The humans needed us.
I refused to argue the point. They had needed us, needed the Asterions and the Interstellar Coalition. Perhaps some of the invading races could have been gentler with the Earthlings, but the Asterions weren’t violent. We’d simply assumed control by default, and the humans had followed.
As your father’s family assumed control of you by default, even while refusing to acknowledge you.
No.
It wasn’t at all the same.
Was it?
I found myself growing frustrated with the unintentional parallels my conscience kept providing. I hadn’t visited my friend’s home to be lectured by my own conscience, and I refused to feel guilt when I’d done nothing wrong. If the human female, Delle, was upset, that was her weakness, not my fault.
Was it not?
Nevertheless, I found myself listening carefully until I finally heard movement, the opening and shutting of drawers and cabinets. Then footsteps. She came around the corner, her arms loaded with blankets and a pillow. I noticed she avoided my gaze as she scurried past me, dumping the pile unceremoniously on the couch.
“Here ya go. Do you know how to make a bed?”
I couldn’t discern if she meant the question seriously or as an insult.
“I have lived alone since arriving on Earth,” I replied. “Yes, I know how to make a bed. And how to cook. And clean. And launder my own clothing. I have no servants, Delle.”
I could have had servants, perhaps, had I remained at home as my father’s lackey, living as his servant in his shadows, but I hadn’t wanted that life then and I didn’t want it now.
I said none of this to her. She straightened and turned to face me.
“Good for you,” she remarked. Again, I couldn’t tell in what spirit her words were intended, for she followed them up with, “I’m going to bed, then. If you get hungry, help yourself to anything in the kitchen. Good night.”

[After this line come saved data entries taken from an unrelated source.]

/-- RET without a fault pops an entry of the stack, so that what follows the CALL there is a bounded address. -/
theorem ret_pc_le {s t : State} (hstack : ∀ j : Fin 16, s.stack[j.val].toNat ≤ 0xFFE) (hfault : tableFault .ret s = none)
    (hpc : pcRule .ret s t) : t.pc.toNat ≤ 0x1000 := by
  have hSP : s.SP.val ≠ 0 := fun k => by simp [tableFault, k] at hfault
  obtain ⟨k, hk⟩ := Nat.exists_eq_succ_of_ne_zero hSP
  have hk16 : k < 16 := by omega
  have hentry := hstack ⟨k, hk16⟩
  rw [hpc k hk16 hk]
  bv_omega

/-- From a fetchable pc every rule of the table of R24 leads to at most 0x10FE, the highest target of JP V0
(10_state R23). -/
theorem pcRule_le {i : Instr} {s t : State} (hfetch : s.pc.toNat ≤ 0xFFE)
    (hstack : ∀ j : Fin 16, s.stack[j.val].toNat ≤ 0xFFE) (hfault : tableFault i s = none) (hpc : pcRule i s t) :
    t.pc.toNat ≤ 0x10FE := by
  cases i with
  | jp nnn | call nnn =>
    have hpc : t.pc.toNat = nnn.toNat := hpc
    omega
  | jpV0 nnn =>
    have hpc : t.pc.toNat = nnn.toNat + (s.reg 0).toNat := hpc
    omega
  | ret =>
    have := ret_pc_le hstack hfault hpc
    omega
  | seImm x nn | sneImm x nn | seReg x y | sneReg x y | skp x | sknp x =>
    rcases (hpc : t.pc = s.pc + 2 ∨ t.pc = s.pc + 4) with e | e
    · rw [e]; bv_omega
    · rw [e]; bv_omega
  | ldVxK x =>
    have hpc : t.pc = s.pc := hpc
    rw [hpc]; omega
  | _ =>
    have hpc : t.pc = s.pc + 2 := hpc
    rw [hpc]; bv_omega

/-- The one entry that changes is the address of a CALL, which has been fetched (10_state R24). -/
theorem CompletionFrame.stack_le {i : Instr} {s t : State} (frame : CompletionFrame i s t) (hfetch : s.pc.toNat ≤ 0xFFE)
    (hstack : ∀ j : Fin 16, s.stack[j.val].toNat ≤ 0xFFE) (j : Fin 16) : t.stack[j.val].toNat ≤ 0xFFE := by
  rcases frame.stack with ⟨e, -⟩ | ⟨-, e⟩ | ⟨-, h, e⟩
  · simpa only [e] using hstack j
  · simpa only [e] using hstack j
  · simp only [e, Vector.getElem_set]
    split
    · exact hfetch
    · exact hstack j

theorem CompletionFrame.mem_wf {i : Instr} {s t : State} (frame : CompletionFrame i s t) (h : s.mem.wf = true) :
    t.mem.wf = true := by
  rcases frame.mem with e | ⟨-, bs, hbs, e⟩
  · rw [e]; exact h
  · rw [e]; exact Memory.wf_writeBytes bs h hbs

theorem CompletionFrame.status_ne_faulted {i : Instr} {s t : State} (frame : CompletionFrame i s t)
    (hs : s.status = .running) : t.status ≠ .faulted := by
  rcases frame.wait with ⟨e, -⟩ | ⟨-, e⟩
  · simp [e, hs]
  · simp [e]

/-- A waiting state has the pc of its FX0A, which has been fetched (45_keys_timers R162). -/
theorem CompletionFrame.waiting_pc {i : Instr} {s t : State} (frame : CompletionFrame i s t) (hs : s.status = .running)
    (ht : t.status = .awaitingKey) : t.pc = s.pc := by
  rcases frame.wait with ⟨e, -⟩ | ⟨hi, -⟩
  · rw [e, hs] at ht
    cases ht
  · have hpc := frame.pc
    rw [hi] at hpc
    exact hpc

theorem Inv.complete {i : Instr} {s t : State} (h : Inv s) (hs : s.status = .running) (hphase : s.phase ≠ .boot)
    (hfetch : s.pc.toNat ≤ 0xFFE) (hfault : tableFault i s = none) (frame : CompletionFrame i s t) : Inv t := by
  have hrecord : t.fault = none := frame.fault.trans (h.fault_eq_none (by simp [hs]))
  exact {
    memCanonical := frame.mem_wf h.memCanonical
    stackBound := frame.stack_le hfetch h.stackBound
    pcBound := pcRule_le hfetch h.stackBound hfault frame.pc
    waitingPc := fun ht => by rwa [frame.waiting_pc hs ht]
    faultRecorded := by simp [hrecord, frame.status_ne_faulted hs]
    faultPc := by simp [hrecord]
    faultFields := by simp [hrecord]
    bootState := fun hp => absurd (frame.phase.symm.trans hp) hphase }

theorem Inv.of_cycleEnd {s t : State} (h : Inv s) (hend : CycleEnd s t) : Inv t := by
  cases hend with
  | idle => exact h
  | faults hs c op info hop hinfo => exact h.closeBoot.takeFault (by simp) hop hinfo
  | completes hs op i u hop hi hfault frame =>
    exact (h.closeBoot.complete hs (by simp) (State.pc_le_of_fetch hop) hfault frame).endCycle

/-! ## Every event, every step -/

theorem Inv.of_applyEvent {e : HostEvent} {s t : State} (h : Inv s) (ht : applyEvent e s = .next t) : Inv t := by
  cases e with
  | reset => cases ht; exact inv_initialise s
  | loadRom bytes => exact h.of_loadRom (next_of_guardedEvent ht)
  | cycle => exact h.of_cycleEnd (cycleEnd_of_cycle ht)
  | setKeys k => cases next_of_guardedEvent ht; exact h.setKeys k
  | keyPress k => cases next_of_guardedEvent ht; exact h.keyPress k
  | consumeDirty => cases next_of_guardedEvent ht; exact h.consumeDirty

/-- Settles O51: a step is one host event, a cycle when none is pending, and every event keeps the invariant. -/
theorem stepKeepsTheInvariant : Obligations.StepKeepsTheInvariant := by
  intro s t h ht
  cases hp : s.pending with
  | nil => exact h.of_applyEvent ((step_of_no_pending hp).symm.trans ht)
  | cons e rest => exact (h.setPending rest).of_applyEvent ((step_of_pending hp).symm.trans ht)

end Sys2Proof.Machine
end

section
/-! The fetch against memory (20_memory R53, R58, R70): the word it answers, the fault of a pc without one, and the bytes of an
FX55 read back as a word. -/

namespace Sys2Proof.Machine

/-! ## The word at pc -/

/-- A fetch answers nothing but the word at pc. -/
theorem State.wordAtPc_of_fetch {s : State} {op : Word} (h : s.fetch = .ok op) : WordAtPc s op := by
  rcases s.fetch_cases with ⟨hpc, e⟩ | ⟨-, e⟩ | ⟨-, e⟩
  · cases e.symm.trans h
    exact ⟨hpc, wordOfBytes_toNat ..⟩
  · cases e.symm.trans h
  · cases e.symm.trans h

theorem State.fetch_of_pc_le {s : State} (h : s.pc.toNat ≤ 0xFFE) : ∃ op, s.fetch = .ok op := by
  rcases s.fetch_cases with ⟨-, e⟩ | ⟨hpc, -⟩ | ⟨hpc, -⟩
  · exact ⟨_, e⟩
  · omega
  · omega

/-! ## The fault of the fetch -/

/-- The first of the two byte addresses that does not exist: the second one at the last byte of memory, else pc itself. -/
theorem State.fetch_of_pc_gt {s : State} (h : s.pc.toNat > 0xFFE) :
    s.fetch = .error ⟨.fetchBounds, if s.pc.toNat = 0xFFF then 4096 else s.pc.toNat⟩ := by
  rcases s.fetch_cases with ⟨hpc, -⟩ | ⟨hpc, e⟩ | ⟨hpc, e⟩
  · omega
  · rw [e, if_pos hpc]
  · rw [e, if_neg (by omega)]

theorem runCycle_of_fetch_error {s : State} {e : BadAccess} (h : s.fetch = .error e) :
    runCycle s = .next (s.takeFault e.cause none (some e.address)) := by
  simp only [runCycle, h]

/-- When it is ready to, a step runs the steps of a cycle, with the boot window closed (log 4). -/
theorem ReadyToCycle.step_eq_runCycle {s : State} (h : ReadyToCycle s) :
    step s = runCycle { s with phase := .executing } := by
  obtain ⟨hphase, hpending, hstatus⟩ := h
  rw [step_of_no_pending hpending, applyEvent_cycle hphase, cycle_running hstatus]

theorem State.faultEntry_takeFault (s : State) (c : FaultCause) (op : Option Word) (n : Option Nat) :
    FaultEntry s (s.takeFault c op n) c op n :=
  ⟨rfl, rfl, rfl, rfl, rfl, rfl, rfl, rfl, rfl, rfl, rfl, rfl, rfl, rfl, rfl, rfl, rfl⟩

/-- Settles O32: the fetch has a word exactly up to 0xFFE, and the fault of a fetch without one is its cycle's. -/
theorem fetchSucceedsOrRaisesFetchBounds : Obligations.FetchSucceedsOrRaisesFetchBounds := by
  refine ⟨fun s => ⟨State.fetch_of_pc_le, fun ⟨_, h⟩ => State.pc_le_of_fetch h⟩, fun _ _ => State.wordAtPc_of_fetch,
    fun s hready hpc => ?_⟩
  have hfetch := State.fetch_of_pc_gt (s := { s with phase := .executing }) hpc
  exact ⟨_, hready.step_eq_runCycle.trans (runCycle_of_fetch_error hfetch), State.faultEntry_takeFault ..⟩

/-! ## Bytes stored by FX55 -/

/-- The row of FX55 holds V[j] at its place j. -/
theorem State.getElem_regsUpTo (s : State) (x j : RegId) (h : j.val < (s.regsUpTo x).length) :
    (s.regsUpTo x)[j.val] = s.reg j := by
  simp only [State.regsUpTo, List.getElem_take, Vector.getElem_toList, State.reg]

/-- The row of FX55 within memory is read back register by register. -/
theorem State.read_writeBytes_regsUpTo {s : State} {x j : RegId} (hmem : s.mem.wf = true)
    (hfits : s.I.toNat + x.val < 4096) (hj : j.val ≤ x.val) :
    (s.mem.writeBytes s.I.toNat (s.regsUpTo x)).read (s.I.toNat + j.val) = s.reg j := by
  have hlen := regsUpTo_length s x
  have hle : s.I.toNat + (s.regsUpTo x).length ≤ Config.memSize := by rw [hlen, Config.memSize]; omega
  have hlt : j.val < (s.regsUpTo x).length := by omega
  rw [Memory.read_writeBytes_inside _ hmem hle hlt, s.getElem_regsUpTo x j hlt]

/-- Settles O40: the word at I is made of the first two bytes of the stored row. -/
theorem storedBytesAreFetched : Obligations.StoredBytesAreFetched := by
  intro x s hmem hx hfits
  rcases execLdMemVx_cases x s with ⟨hbad, -⟩ | ⟨-, hexec⟩
  · omega
  · have hhigh := State.read_writeBytes_regsUpTo (j := 0) hmem hfits (Nat.zero_le _)
    have hlow := State.read_writeBytes_regsUpTo (j := 1) hmem hfits hx
    have hpc : s.I.toNat ≤ 0xFFE := by omega
    have hword : WordAtPc { { s with mem := s.mem.writeBytes s.I.toNat (s.regsUpTo x) }.pcPlus2 with pc := s.I }
        (wordOfBytes (s.reg 0) (s.reg 1)) :=
      ⟨hpc, by rw [wordOfBytes_toNat, ← hhigh, ← hlow]; rfl⟩
    exact ⟨_, hexec, _, hword.fetch_eq, wordOfBytes_toNat ..⟩

end Sys2Proof.Machine
end

section
/-! Decoder and encoder against each other (30_encoding R81 to R87): what the decoder answers on a word is said once
(`DecodeMeaning`), and both round trips and the table of R87 are read off it. -/

namespace Sys2Proof

/-! ## The fields of a word built by a format -/

@[simp] theorem opTop_encA (t : Nibble) (nnn : Addr12) : opTop (encA t nnn) = t := (fields_encA t nnn).1

@[simp] theorem opNNN_encA (t : Nibble) (nnn : Addr12) : opNNN (encA t nnn) = nnn := (fields_encA t nnn).2

@[simp] theorem opTop_encXI (t : Nibble) (x : RegId) (nn : Byte) : opTop (encXI t x nn) = t := (fields_encXI t x nn).1

@[simp] theorem opX_encXI (t : Nibble) (x : RegId) (nn : Byte) : opX (encXI t x nn) = x := (fields_encXI t x nn).2.1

She was gone before I could reply, leaving me alone in my friend’s living room with a pile of bedding on the couch. I shook my head over the strange series of coincidences that had led me to this moment, but chose not to delve too deeply into it. Within a few minutes, I had created a place to sleep. I lay down, sighed out a breath, and attempted to get comfortable. My mind wouldn’t stop sprinting, wouldn’t stop replaying the entire evening, from the minute I’d first entered my friend’s home and seen his sister-in-law to now, wondering if she was already asleep or lying there wakeful, like me. Picturing her in her bed did nothing to relax me. I shouldn’t have been able to summon mental images of her as easily as I did, but I was having a hard time not imagining her lying in a bed, and me lying there next to her.
Why was that so easy to imagine?
The mere thought made my body ache.
You’ve gone too long without a female.
This was true, but it didn’t explain my attraction to this particular human female. Probably it was that backside, round and full and inviting.